> _Work order_
Could you copy every line in the listing below that has the word "writeReg"?

──────────────────────────────

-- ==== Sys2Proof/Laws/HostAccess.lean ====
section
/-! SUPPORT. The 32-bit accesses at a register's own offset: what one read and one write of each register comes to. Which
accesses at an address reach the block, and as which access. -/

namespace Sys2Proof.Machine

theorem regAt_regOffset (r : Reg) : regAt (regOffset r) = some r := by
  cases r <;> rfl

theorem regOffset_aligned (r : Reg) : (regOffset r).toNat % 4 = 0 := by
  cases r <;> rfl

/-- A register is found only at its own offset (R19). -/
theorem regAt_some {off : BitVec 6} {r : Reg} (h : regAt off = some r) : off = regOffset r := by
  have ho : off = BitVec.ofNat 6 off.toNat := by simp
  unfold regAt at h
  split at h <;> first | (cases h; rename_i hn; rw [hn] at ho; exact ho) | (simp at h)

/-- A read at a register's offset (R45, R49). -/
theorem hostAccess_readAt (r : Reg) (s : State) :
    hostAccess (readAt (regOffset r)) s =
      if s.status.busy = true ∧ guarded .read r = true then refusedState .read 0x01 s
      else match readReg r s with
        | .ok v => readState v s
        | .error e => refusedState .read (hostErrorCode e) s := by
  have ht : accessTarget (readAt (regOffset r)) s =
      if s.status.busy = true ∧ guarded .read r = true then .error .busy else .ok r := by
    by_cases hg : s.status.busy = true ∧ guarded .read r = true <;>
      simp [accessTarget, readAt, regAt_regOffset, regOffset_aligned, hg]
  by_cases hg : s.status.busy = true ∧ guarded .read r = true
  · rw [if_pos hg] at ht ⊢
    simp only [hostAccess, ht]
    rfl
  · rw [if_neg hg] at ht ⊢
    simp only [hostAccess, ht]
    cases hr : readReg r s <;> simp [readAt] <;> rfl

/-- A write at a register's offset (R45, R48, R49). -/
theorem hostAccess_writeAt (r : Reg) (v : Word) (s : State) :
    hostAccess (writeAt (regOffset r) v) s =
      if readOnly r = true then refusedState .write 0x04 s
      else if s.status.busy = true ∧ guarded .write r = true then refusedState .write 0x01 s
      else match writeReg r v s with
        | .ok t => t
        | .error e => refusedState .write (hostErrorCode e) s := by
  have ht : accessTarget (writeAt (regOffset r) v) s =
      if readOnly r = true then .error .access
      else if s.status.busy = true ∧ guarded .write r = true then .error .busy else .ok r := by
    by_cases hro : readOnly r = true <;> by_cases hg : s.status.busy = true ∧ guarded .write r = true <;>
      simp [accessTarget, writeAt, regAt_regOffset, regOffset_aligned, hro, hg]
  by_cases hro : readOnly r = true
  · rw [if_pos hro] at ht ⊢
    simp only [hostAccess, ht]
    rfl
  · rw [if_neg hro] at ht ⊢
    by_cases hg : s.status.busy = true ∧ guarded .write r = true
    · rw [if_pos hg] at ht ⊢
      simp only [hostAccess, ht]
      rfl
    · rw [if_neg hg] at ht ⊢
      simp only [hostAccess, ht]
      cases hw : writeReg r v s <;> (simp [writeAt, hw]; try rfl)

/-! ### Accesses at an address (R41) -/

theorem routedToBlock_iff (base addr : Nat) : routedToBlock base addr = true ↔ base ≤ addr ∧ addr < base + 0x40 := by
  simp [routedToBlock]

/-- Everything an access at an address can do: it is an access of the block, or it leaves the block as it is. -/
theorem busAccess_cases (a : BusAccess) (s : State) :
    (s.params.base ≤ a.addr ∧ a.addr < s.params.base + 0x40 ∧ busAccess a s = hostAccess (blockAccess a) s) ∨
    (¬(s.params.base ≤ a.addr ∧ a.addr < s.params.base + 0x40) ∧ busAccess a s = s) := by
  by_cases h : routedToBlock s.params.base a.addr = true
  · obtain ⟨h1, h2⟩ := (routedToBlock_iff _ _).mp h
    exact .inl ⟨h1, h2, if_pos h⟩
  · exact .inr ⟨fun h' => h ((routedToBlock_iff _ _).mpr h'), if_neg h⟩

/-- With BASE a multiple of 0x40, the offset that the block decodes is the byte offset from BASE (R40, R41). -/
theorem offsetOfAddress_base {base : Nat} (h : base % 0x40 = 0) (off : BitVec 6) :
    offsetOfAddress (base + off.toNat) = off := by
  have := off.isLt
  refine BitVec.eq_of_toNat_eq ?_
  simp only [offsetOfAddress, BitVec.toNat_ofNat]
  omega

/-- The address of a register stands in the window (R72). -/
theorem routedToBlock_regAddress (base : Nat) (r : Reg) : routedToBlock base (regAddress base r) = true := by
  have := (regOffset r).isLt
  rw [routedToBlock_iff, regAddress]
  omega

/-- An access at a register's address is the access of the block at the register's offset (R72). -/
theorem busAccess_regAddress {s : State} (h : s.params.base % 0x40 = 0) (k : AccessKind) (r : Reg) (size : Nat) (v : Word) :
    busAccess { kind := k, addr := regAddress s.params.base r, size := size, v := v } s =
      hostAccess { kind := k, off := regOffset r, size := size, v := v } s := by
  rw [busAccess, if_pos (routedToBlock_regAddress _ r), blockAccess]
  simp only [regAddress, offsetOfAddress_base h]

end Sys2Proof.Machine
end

──────────────────────────────

> _Exercise answer_
      else match writeReg r v s with
      cases hw : writeReg r v s <;> (simp [writeAt, hw]; try rfl)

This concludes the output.